**YOUR ASSIGNMENT:** All lines in the data bearing the string "blockXact" should be identified and copied.

**EXERCISE INPUTS:**

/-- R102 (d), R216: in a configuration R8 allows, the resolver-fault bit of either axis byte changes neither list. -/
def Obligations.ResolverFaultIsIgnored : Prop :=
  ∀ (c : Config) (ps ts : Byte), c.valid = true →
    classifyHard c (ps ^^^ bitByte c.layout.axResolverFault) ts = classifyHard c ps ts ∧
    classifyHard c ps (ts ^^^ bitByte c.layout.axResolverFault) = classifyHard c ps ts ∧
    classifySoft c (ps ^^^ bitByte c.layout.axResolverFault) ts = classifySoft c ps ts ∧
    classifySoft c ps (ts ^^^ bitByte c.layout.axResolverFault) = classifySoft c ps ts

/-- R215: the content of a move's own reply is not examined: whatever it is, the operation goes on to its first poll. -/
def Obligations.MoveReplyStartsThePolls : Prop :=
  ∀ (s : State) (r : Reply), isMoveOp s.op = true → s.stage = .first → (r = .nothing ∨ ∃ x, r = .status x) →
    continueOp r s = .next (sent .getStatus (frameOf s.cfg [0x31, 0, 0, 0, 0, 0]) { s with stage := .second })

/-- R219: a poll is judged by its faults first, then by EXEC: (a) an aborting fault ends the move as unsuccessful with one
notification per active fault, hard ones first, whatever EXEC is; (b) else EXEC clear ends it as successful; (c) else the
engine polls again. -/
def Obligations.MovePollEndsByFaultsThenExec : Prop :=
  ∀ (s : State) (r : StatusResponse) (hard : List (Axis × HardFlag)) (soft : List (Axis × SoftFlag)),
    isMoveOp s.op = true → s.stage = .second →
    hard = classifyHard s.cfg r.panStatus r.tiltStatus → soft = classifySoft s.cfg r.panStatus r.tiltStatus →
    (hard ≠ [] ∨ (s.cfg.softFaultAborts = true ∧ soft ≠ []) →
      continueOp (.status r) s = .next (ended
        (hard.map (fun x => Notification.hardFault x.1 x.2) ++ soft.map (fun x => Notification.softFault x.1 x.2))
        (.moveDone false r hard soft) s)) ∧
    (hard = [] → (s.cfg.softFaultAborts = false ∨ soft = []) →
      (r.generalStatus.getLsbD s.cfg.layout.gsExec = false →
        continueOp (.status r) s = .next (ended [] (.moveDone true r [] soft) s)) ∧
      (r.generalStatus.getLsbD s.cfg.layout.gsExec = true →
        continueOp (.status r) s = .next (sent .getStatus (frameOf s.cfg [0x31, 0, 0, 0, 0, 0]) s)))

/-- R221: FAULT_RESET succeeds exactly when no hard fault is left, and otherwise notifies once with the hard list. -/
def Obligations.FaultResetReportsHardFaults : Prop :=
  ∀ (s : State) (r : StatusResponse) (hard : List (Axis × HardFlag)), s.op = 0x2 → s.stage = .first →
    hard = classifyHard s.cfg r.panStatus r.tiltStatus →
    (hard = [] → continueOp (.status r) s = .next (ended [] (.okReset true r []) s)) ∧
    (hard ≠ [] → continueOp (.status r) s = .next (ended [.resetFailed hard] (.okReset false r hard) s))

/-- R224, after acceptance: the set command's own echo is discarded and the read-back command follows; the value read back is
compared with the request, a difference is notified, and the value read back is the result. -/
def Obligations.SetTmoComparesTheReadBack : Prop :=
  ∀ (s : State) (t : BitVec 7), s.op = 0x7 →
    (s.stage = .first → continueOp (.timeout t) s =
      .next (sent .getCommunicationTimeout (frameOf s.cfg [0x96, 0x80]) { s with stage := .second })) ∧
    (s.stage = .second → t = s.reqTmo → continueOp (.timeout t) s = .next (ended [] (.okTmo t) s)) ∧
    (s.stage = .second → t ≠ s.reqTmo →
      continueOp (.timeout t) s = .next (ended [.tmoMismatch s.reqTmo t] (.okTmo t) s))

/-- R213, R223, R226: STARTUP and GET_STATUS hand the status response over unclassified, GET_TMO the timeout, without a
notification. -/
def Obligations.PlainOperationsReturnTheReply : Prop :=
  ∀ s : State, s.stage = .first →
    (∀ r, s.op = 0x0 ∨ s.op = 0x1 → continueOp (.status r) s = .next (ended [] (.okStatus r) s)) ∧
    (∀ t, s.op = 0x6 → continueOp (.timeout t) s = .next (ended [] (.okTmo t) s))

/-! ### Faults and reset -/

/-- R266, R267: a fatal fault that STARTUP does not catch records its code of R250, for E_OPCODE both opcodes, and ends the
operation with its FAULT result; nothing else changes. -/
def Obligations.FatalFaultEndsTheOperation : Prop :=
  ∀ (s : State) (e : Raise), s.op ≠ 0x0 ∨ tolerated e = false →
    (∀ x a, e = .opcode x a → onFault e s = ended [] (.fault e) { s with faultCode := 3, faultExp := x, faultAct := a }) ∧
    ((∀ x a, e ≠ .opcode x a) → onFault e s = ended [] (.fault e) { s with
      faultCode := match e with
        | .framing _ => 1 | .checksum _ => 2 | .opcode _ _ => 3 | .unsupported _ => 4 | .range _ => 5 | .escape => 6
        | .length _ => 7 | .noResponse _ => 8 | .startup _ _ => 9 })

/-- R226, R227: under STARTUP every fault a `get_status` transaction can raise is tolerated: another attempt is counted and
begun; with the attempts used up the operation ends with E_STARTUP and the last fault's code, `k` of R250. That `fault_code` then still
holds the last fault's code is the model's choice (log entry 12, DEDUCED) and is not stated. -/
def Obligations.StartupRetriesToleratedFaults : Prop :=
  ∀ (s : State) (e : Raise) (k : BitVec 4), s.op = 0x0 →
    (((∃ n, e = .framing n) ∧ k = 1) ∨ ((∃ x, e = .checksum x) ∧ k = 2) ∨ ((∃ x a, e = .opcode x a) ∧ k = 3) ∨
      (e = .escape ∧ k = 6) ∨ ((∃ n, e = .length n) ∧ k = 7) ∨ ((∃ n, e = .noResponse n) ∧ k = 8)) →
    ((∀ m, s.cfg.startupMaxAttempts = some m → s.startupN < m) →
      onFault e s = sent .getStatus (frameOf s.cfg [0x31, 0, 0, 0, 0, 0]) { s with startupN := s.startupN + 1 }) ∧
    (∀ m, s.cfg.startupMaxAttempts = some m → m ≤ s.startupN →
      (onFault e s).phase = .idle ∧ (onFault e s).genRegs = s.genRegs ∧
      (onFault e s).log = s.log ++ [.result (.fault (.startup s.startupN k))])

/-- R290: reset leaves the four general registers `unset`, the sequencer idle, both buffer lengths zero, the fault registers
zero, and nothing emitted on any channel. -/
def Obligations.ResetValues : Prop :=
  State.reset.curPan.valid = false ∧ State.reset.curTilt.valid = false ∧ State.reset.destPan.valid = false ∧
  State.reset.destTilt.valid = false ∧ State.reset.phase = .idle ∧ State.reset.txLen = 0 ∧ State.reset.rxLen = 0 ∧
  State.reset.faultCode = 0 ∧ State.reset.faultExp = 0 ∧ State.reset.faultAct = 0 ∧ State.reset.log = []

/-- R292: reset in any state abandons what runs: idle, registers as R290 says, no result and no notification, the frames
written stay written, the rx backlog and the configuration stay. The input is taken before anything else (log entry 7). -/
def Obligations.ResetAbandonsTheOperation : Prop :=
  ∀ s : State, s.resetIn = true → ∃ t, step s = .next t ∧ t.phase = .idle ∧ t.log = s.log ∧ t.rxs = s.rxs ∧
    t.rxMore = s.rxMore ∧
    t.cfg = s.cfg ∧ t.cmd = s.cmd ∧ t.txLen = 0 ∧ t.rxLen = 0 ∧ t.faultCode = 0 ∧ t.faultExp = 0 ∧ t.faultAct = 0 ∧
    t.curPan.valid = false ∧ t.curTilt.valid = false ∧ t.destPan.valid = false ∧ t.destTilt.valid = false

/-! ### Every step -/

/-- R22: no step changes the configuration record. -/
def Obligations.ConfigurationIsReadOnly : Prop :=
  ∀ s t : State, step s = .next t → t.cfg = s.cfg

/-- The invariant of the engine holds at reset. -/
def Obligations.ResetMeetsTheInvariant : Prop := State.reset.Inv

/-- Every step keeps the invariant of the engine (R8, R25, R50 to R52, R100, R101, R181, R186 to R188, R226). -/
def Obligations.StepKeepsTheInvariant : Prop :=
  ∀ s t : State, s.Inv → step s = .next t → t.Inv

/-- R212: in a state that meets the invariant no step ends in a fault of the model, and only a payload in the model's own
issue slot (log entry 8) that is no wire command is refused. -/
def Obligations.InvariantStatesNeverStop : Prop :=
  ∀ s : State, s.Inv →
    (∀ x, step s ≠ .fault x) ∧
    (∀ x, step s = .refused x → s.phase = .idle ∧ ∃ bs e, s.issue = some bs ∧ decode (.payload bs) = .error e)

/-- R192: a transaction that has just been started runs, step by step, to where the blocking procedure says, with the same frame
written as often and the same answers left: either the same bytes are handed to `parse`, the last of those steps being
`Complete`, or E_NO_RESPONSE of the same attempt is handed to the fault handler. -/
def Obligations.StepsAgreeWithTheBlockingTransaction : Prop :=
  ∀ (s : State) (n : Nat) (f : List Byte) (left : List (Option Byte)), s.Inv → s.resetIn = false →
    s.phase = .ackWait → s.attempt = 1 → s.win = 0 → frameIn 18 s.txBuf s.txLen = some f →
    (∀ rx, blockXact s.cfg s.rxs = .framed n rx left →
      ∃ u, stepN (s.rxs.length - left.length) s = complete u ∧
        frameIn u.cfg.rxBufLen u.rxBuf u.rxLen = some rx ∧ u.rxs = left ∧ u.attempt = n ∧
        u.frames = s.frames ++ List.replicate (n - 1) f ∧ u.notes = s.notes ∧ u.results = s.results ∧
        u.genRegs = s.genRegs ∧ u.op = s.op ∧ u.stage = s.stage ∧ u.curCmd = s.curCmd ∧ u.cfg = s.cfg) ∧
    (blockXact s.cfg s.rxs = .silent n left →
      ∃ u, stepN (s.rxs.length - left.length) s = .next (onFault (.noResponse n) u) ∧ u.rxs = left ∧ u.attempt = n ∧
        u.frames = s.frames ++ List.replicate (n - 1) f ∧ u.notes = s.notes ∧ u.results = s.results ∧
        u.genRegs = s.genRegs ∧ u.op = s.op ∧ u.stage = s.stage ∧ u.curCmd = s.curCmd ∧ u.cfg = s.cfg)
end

---

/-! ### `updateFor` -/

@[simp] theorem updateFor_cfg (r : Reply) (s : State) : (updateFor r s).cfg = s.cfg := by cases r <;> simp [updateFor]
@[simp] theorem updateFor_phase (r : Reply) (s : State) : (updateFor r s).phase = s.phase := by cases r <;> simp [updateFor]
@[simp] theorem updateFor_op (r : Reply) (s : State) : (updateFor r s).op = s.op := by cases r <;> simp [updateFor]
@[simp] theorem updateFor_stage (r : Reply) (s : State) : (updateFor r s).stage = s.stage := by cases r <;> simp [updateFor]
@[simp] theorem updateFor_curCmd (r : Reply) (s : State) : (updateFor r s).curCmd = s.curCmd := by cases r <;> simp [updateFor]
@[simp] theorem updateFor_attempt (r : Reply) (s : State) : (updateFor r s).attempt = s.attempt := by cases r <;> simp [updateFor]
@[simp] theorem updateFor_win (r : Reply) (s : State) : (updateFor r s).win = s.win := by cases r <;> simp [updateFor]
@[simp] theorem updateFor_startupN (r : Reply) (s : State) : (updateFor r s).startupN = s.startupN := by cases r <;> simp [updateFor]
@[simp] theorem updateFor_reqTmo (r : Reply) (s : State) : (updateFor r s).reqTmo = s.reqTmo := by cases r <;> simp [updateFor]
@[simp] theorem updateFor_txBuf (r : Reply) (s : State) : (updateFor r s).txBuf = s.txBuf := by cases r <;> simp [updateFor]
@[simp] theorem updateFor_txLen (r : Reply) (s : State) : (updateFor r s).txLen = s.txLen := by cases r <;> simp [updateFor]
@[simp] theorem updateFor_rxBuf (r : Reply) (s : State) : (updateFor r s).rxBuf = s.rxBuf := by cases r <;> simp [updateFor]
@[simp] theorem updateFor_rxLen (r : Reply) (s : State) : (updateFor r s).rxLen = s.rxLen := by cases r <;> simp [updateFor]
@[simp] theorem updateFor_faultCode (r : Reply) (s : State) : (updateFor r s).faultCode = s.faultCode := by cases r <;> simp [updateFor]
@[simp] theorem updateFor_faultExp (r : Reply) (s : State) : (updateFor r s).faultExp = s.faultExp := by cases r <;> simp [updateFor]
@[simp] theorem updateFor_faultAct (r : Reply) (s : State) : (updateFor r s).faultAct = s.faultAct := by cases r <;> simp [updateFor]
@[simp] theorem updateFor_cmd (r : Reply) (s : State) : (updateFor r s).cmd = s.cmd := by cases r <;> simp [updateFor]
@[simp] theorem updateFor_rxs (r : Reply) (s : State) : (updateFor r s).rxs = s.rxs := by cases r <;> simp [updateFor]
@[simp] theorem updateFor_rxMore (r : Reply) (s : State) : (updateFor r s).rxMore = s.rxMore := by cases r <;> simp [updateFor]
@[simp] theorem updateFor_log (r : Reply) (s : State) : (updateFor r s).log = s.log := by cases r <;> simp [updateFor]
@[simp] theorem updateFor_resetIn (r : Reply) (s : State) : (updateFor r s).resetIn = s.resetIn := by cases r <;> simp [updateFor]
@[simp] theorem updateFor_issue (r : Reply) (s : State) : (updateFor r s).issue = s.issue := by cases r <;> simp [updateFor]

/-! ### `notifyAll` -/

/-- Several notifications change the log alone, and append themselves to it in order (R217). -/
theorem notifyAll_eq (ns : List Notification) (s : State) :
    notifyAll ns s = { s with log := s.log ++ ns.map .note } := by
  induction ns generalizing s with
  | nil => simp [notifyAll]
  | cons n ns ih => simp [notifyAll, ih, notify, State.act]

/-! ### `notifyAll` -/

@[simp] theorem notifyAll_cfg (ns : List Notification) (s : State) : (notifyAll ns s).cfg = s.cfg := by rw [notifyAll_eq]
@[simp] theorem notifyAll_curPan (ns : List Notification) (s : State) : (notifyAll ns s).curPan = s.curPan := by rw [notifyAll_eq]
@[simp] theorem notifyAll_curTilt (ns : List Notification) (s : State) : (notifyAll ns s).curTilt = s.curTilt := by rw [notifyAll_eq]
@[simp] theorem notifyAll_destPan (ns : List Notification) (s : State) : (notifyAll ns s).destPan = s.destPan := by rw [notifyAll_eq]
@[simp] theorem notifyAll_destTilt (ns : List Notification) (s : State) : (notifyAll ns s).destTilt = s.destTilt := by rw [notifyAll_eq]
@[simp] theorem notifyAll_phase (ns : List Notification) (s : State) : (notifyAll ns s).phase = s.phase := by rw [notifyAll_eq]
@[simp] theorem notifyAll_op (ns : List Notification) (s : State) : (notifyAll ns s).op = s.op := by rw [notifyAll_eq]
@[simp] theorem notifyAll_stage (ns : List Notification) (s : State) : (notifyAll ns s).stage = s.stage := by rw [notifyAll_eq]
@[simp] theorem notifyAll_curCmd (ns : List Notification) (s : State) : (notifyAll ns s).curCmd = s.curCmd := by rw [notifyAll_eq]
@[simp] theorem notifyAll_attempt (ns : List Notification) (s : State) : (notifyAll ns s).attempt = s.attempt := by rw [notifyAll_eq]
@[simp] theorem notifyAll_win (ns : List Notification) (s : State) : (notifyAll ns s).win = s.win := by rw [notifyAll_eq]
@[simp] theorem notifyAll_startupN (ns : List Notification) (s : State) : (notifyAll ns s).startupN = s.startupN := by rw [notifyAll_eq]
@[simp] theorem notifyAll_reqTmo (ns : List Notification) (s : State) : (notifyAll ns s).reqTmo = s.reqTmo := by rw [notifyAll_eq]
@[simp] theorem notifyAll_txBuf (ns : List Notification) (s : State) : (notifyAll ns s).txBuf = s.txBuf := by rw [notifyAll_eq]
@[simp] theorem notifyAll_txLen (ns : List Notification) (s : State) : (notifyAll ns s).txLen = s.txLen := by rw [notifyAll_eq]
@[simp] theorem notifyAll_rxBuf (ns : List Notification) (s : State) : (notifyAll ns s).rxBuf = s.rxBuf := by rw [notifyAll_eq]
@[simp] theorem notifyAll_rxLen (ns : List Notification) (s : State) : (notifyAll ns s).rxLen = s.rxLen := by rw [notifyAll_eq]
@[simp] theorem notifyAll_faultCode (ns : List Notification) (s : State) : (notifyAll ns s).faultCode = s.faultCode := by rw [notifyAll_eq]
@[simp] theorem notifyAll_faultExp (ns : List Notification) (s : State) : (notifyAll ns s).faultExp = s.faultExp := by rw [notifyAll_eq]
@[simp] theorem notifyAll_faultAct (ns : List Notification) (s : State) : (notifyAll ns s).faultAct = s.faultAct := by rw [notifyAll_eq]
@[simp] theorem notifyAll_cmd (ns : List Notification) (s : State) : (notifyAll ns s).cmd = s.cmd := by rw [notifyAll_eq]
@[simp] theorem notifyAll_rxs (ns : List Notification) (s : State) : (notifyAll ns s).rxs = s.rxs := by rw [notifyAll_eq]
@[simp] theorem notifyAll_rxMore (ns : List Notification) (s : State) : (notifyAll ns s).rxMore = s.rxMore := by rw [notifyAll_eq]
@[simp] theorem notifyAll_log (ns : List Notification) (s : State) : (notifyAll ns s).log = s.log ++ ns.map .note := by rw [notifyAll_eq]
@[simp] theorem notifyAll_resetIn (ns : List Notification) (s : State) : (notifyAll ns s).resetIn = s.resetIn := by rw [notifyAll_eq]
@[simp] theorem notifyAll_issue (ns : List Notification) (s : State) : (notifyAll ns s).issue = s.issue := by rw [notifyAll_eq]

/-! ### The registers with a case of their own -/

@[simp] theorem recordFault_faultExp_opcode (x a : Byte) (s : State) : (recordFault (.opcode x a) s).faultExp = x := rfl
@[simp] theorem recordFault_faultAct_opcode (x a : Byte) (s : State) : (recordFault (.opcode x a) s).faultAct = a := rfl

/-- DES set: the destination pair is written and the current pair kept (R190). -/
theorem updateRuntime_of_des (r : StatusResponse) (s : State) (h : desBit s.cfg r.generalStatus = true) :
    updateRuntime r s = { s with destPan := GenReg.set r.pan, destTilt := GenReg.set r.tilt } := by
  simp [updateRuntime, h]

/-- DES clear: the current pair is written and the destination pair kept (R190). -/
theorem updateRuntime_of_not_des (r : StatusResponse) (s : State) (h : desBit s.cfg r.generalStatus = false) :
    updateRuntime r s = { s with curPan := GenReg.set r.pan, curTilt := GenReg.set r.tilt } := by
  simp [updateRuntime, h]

---

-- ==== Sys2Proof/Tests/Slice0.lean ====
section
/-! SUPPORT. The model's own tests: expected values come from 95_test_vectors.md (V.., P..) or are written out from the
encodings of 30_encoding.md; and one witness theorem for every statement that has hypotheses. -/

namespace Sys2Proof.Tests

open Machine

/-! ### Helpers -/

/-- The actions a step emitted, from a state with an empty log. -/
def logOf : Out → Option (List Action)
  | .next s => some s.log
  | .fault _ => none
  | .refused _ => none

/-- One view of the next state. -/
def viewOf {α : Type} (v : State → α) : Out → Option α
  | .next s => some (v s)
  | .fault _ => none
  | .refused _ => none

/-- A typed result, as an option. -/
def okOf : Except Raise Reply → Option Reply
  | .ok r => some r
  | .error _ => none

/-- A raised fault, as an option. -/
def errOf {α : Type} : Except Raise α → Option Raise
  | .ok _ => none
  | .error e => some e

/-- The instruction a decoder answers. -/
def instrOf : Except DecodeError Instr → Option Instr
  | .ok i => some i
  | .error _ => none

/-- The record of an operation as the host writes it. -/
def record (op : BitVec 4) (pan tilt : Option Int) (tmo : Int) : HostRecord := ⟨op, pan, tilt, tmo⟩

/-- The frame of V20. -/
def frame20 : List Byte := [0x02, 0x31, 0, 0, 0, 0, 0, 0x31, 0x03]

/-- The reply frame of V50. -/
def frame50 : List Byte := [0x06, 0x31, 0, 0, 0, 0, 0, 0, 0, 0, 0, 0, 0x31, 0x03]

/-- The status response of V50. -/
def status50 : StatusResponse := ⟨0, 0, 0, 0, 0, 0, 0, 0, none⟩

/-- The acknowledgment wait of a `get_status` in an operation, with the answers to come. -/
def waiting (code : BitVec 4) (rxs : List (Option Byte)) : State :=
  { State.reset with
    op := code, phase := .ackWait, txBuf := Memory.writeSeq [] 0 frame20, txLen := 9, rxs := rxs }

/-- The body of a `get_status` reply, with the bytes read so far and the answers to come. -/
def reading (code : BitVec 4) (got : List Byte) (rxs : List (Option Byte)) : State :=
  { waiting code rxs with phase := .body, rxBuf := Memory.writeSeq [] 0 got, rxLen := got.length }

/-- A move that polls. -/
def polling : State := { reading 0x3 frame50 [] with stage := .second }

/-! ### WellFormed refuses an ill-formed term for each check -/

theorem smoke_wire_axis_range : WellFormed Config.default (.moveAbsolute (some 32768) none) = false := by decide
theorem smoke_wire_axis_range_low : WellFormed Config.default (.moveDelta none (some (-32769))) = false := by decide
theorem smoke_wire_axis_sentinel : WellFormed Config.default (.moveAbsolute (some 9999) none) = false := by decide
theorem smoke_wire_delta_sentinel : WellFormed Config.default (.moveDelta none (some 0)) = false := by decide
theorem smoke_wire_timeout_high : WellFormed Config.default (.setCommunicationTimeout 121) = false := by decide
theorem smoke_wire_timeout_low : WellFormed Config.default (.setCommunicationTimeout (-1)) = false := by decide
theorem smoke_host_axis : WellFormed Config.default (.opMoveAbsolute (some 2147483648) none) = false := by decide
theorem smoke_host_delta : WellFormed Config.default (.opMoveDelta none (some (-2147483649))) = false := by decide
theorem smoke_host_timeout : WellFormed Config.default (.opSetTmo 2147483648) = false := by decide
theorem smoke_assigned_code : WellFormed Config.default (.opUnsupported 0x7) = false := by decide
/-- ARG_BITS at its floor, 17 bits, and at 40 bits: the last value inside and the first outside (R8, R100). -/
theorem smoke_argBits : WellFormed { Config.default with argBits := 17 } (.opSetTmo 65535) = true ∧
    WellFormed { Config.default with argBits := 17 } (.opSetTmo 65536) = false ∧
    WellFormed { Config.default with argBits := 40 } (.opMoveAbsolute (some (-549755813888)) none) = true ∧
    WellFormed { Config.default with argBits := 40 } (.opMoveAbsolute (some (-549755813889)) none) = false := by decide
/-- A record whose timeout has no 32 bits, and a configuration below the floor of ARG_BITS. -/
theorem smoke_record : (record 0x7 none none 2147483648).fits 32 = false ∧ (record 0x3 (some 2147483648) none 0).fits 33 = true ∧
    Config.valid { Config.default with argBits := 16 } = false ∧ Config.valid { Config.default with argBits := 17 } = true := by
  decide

**COMPLETED EXERCISE:**
    (∀ rx, blockXact s.cfg s.rxs = .framed n rx left →
    (blockXact s.cfg s.rxs = .silent n left →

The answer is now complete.